Top of GIVEN DATA

-- ==== Sys2Proof/Certificates/Slice0/Obligations.lean ====
section
/-!
DEFINITION. The statements that the provers prove: what each command of the block does, in the words of the rules of spec/.
A statement that names a command says when it completes (its hypotheses are on the state and the operands alone), what the
next state holds, and what it leaves alone: `s.withDev e` keeps every byte of memory and the queue, `regsBut` and `onlyRegs`
name the register fields that can change.
-/
open Sys2Proof Sys2Proof.Machine Sys2Proof.Machine.Reg

/-! ### The queue of commands -/

/-- A step takes the command at the front of the queue and runs exactly its meaning on the rest (the queue is the model's, DESIGN
CHOICE, log entry 5). -/
def Obligations.StepRunsTheFrontCommand : Prop :=
  ∀ (c : Instr) (rest : List Instr) (s : State), step { s with pending := c :: rest } = exec c { s with pending := rest }

/-- A step on an empty queue answers a next state with the memories and the queue as they were; while the tick clock does not run,
nothing changes at all (DESIGN CHOICE, log entry 5). -/
def Obligations.IdleStep : Prop :=
  ∀ s : State, s.pending = [] →
    ∃ e, step s = .next (s.withDev e) ∧ (s.dev.ticking = false → e = s.dev)
      ∧ (s.dev.time.clen ≤ s.dev.time.tick + 1 → e = s.dev)

/-! ### Chapter 01: the course grid and the clocks -/

/-- R15 to R18: a legal length written while the lock is open and none is pending becomes the pending length, with the joint at
which it lands; any other write is refused with `LEN_REJ` and changes nothing else.
R24, R479, R618: a read of `CRS_NOW_LO` or of the first word of the bench-time record answers the low word and latches the rest for
that requester (an I2C read in the core cycle of a host's 4-byte read latches the host's shadow and leaves its own); no other shadow and
no register field changes. -/
def Obligations.CourseRegisters : Prop :=
  (∀ (s : State) (w : BitVec 32),
     let d := s.dev
     let v := w.toNat % 65536
     let ok := 64 ≤ v ∧ v ≤ 16384 ∧ v % 16 = 0 ∧ d.lenOpen = true ∧ d.flag CRS_CTRL.LEN_PEND = false
     (ok → ∃ e, exec (.crsLenWrite w) s = .next (s.withDev e)
       ∧ e.time = { d.time with lenPend := some (v, (if d.isRoot then d.time.crs + d.lmin else d.time.crs + 2), d.time.crs) }
       ∧ e.flag CRS_CTRL.LEN_PEND = true ∧ d.regsBut e [CRS_CTRL.LEN_PEND.at] ∧ e.chs = d.chs)
     ∧ (¬ ok → ∃ e, exec (.crsLenWrite w) s = .next (s.withDev e)
       ∧ e.flag CRS_STAT.LEN_REJ = true ∧ d.onlyRegs e [CRS_STAT.LEN_REJ.at]))
  ∧ (∀ (s : State) (r : Reader),
     let d := s.dev
     let q := if r.who = .i2c ∧ r.shared = true then .host else r.who
     (∃ e, exec (.crsNowRead r) s = .next (s.withDev e) ∧ e.regs = d.regs ∧ e.chs = d.chs
       ∧ e.reply.data = leBytes 4 (d.time.crs % 2 ^ 32) ∧ e.reply.abort = false
       ∧ e.shadow q = { d.shadow q with hi := d.time.crs / 2 ^ 32, tick := d.time.tick, clen := d.time.clen }
       ∧ (∀ x, x ≠ q → e.shadow x = d.shadow x) ∧ e.time.crs = d.time.crs ∧ e.time.tick = d.time.tick)
     ∧ (∃ e, exec (.bbTodRead r) s = .next (s.withDev e) ∧ e.regs = d.regs ∧ e.chs = d.chs
       ∧ e.reply.data = leBytes 4 (d.get BB_TOD_CRS_LO.CRS_LO) ∧ e.reply.abort = false
       ∧ e.shadow q = { d.shadow q with
           tod := [d.get BB_TOD_CRS_HI.CRS_HI, d.get BB_TOD_SEC_LO.SEC_LO, d.get BB_TOD_SEC_HI.SEC_HI, d.get BB_TOD_NS.NS] }
       ∧ (∀ x, x ≠ q → e.shadow x = d.shadow x) ∧ e.time.crs = d.time.crs))

/-- R49 to R52: an active SYNC_IN edge of 2 ns or more on a device that is not a member. Inside the capture window of a joint not yet
used it is accepted: counted, reported with the joint at which its shift lands, and queued as a shift while `SYNC_CTRL.EN`; outside
every window, or in a window already used, it is counted as rejected with its flag. On a member it is ignored with its flag. -/
def Obligations.SyncEdge : Prop :=
  ∀ (s : State) (rising : Bool) (fine : Fin 256) (width : Nat),
    let d := s.dev
    d.ticking = true → 2000 ≤ width → d.flag SYNC_CTRL.EDGE = !rising →
      (d.isMember = true → ∃ e, exec (.syncInEdge rising fine width) s = .next (s.withDev e)
        ∧ e.flag CRS_STAT.SYNC_IGN = true ∧ d.onlyRegs e [CRS_STAT.SYNC_IGN.at, SYNC_CNT.REJECT.at]
        ∧ e.get SYNC_CNT.REJECT = (d.get SYNC_CNT.REJECT + 1) % 2 ^ SYNC_CNT.REJECT.w)
      ∧ (d.isMember = false → d.syncWindow fine = none → ∃ e, exec (.syncInEdge rising fine width) s = .next (s.withDev e)
        ∧ e.flag CRS_STAT.SYNC_OOW = true ∧ d.onlyRegs e [CRS_STAT.SYNC_OOW.at, SYNC_CNT.REJECT.at]
        ∧ e.get SYNC_CNT.REJECT = (d.get SYNC_CNT.REJECT + 1) % 2 ^ SYNC_CNT.REJECT.w)
      ∧ (∀ j ofs, d.isMember = false → d.syncWindow fine = some (j, ofs) → d.time.winUsed = some j →
        ∃ e, exec (.syncInEdge rising fine width) s = .next (s.withDev e)
        ∧ e.flag CRS_STAT.SYNC_MULTI = true ∧ d.onlyRegs e [CRS_STAT.SYNC_MULTI.at, SYNC_CNT.REJECT.at]
        ∧ e.get SYNC_CNT.REJECT = (d.get SYNC_CNT.REJECT + 1) % 2 ^ SYNC_CNT.REJECT.w)
      ∧ (∀ j ofs, d.isMember = false → d.syncWindow fine = some (j, ofs) → d.time.winUsed ≠ some j →
        ∃ e, exec (.syncInEdge rising fine width) s = .next (s.withDev e)
        ∧ e.get SYNC_CNT.ACCEPT = (d.get SYNC_CNT.ACCEPT + 1) % 2 ^ SYNC_CNT.ACCEPT.w
        ∧ e.getPair SYNC_CRS_LO.CRS_LO SYNC_CRS_HI.CRS_HI = (if d.isRoot then j + d.lmin else j + 2) % 2 ^ 64
        ∧ e.time.winUsed = some j
        ∧ e.time.shifts = (if d.flag SYNC_CTRL.EN then
            d.time.shifts ++ [((if d.isRoot then j + d.lmin else j + 2), (ofs + 128) / 256, d.time.crs)] else d.time.shifts)
        ∧ e.chs = d.chs)

/-- R55 to R58: a lost reference sets `REF_LOSS`, and on a root without another candidate latches fault 12; a PLL lock outside reset
sets `LOCK`, keeps the counter, is the tick from which ticks since the lock count, and after the first lock flags a gap on every channel; a lock while locked, or in reset, changes
nothing.
R58: the loss of the PLL lock clears `LOCK`, sets `UNLOCK` and `CRS_STAT.GAP`, and latches fault 0 (no field waiting to become
owned); memory changes only where a running Sieve closes a capture record; while no lock is held it changes nothing. -/
def Obligations.ClockEvents : Prop :=
  (∀ s : State,
     let d := s.dev
     (∃ e, exec .refLoss s = .next (s.withDev e) ∧ e.flag CLK_STAT.REF_LOSS = true ∧ e.time = d.time ∧ e.chs = d.chs
       ∧ (d.isRoot = true → d.bestCand = none → e.bit PORTER_FAULT.CAUSE 0 0 12 = true)
       ∧ (d.isRoot = false → d.onlyRegs e [CLK_STAT.REF_LOSS.at]))
     ∧ (d.boot.up = true → d.locked = false → ∃ e, exec .pllLock s = .next (s.withDev e)
       ∧ e.locked = true ∧ e.time = { d.time with lock := d.time.abs } ∧ e.boot.locked1 = true ∧ e.chs = d.chs
       ∧ (d.boot.locked1 = true → ∀ n : Fin 8, e.flag DDS_STAT.GAP n = true)
       ∧ (d.boot.locked1 = false → d.regsBut e [CLK_STAT.LOCK.at]))
     ∧ ((d.boot.up = false ∨ d.locked = true) → exec .pllLock s = .next s))
  ∧ (∀ s : State,
     (s.dev.locked = true → s.dev.ownWait = [] → ∃ t, exec .pllUnlock s = .next t ∧ t.pending = s.pending
       ∧ ((∀ n : Fin 8, s.dev.flag SIEVE_STAT.RUNNING n = false) → t.mem = s.mem)
       ∧ t.dev.locked = false ∧ t.dev.flag CLK_STAT.UNLOCK = true ∧ t.dev.flag CRS_STAT.GAP = true
       ∧ t.dev.bit PORTER_FAULT.CAUSE 0 0 0 = true ∧ t.dev.time.crs = s.dev.time.crs)
     ∧ (s.dev.locked = false → exec .pllUnlock s = .next s))

/-- R21: while the tick clock runs and no admission to a ring waits, a joint begins the next course: the counter counts one and
the tick is 0; while it does not run, a joint changes nothing. -/
def Obligations.JointBeginsTheNextCourse : Prop :=
  ∀ s : State,
    (s.dev.ticking = true → s.dev.ring.admission = none → ∃ t, exec .joint s = .next t ∧ t.pending = s.pending
      ∧ t.dev.time.crs = (s.dev.time.crs + 1) % 2 ^ 64 ∧ t.dev.time.tick = 0)
    ∧ (s.dev.ticking = false → exec .joint s = .next s)

/-! ### Chapter 01: the course queue -/

/-- R27 to R29: `CQ_AHEAD_WRITE` takes 2 to 8 and refuses anything else with `CFG_REJ`; a channel that holds a credit lays exactly
one entry, for the course after those it has laid, and changes no register; one that holds none lays nothing. -/
def Obligations.CourseQueue : Prop :=
  ∀ (s : State) (n : Fin 8),
    let d := s.dev
    (∀ a : BitVec 4, 2 ≤ a.toNat → a.toNat ≤ 8 → ∃ e, exec (.cqAheadWrite n a) s = .next (s.withDev e)
      ∧ e.get CQ_CTRL.AHEAD n = a.toNat ∧ d.regsBut e [CQ_CTRL.AHEAD.at n] ∧ d.chsBut e n
      ∧ e.chs[n] = { d.chs[n] with aheadNext := some a.toNat })
    ∧ (∀ a : BitVec 4, (a.toNat < 2 ∨ 8 < a.toNat) → ∃ e, exec (.cqAheadWrite n a) s = .next (s.withDev e)
      ∧ e.flag CQ_STAT.CFG_REJ n = true ∧ d.onlyRegs e [CQ_STAT.CFG_REJ.at n])
    ∧ (d.mayLay n = true → ∃ e x, exec (.layCourse n) s = .next (s.withDev e)
      ∧ e.chs[n] = { d.chs[n] with laid := d.chs[n].laid ++ [x] }
      ∧ x.crs = (match d.chs[n].laid.getLast? with | some y => y.crs + 1 | none => d.time.crs + 1)
      ∧ e.regs = d.regs ∧ d.chsBut e n)
    ∧ (d.mayLay n = false → exec (.layCourse n) s = .next s)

Bottom of GIVEN DATA

> [TASK TO COMPLETE]: Go through the listing above, and whenever a line holds the word "layCourse", copy it.

> [COMPLETED EXERCISE]:
    ∧ (d.mayLay n = true → ∃ e x, exec (.layCourse n) s = .next (s.withDev e)
    ∧ (d.mayLay n = false → exec (.layCourse n) s = .next s)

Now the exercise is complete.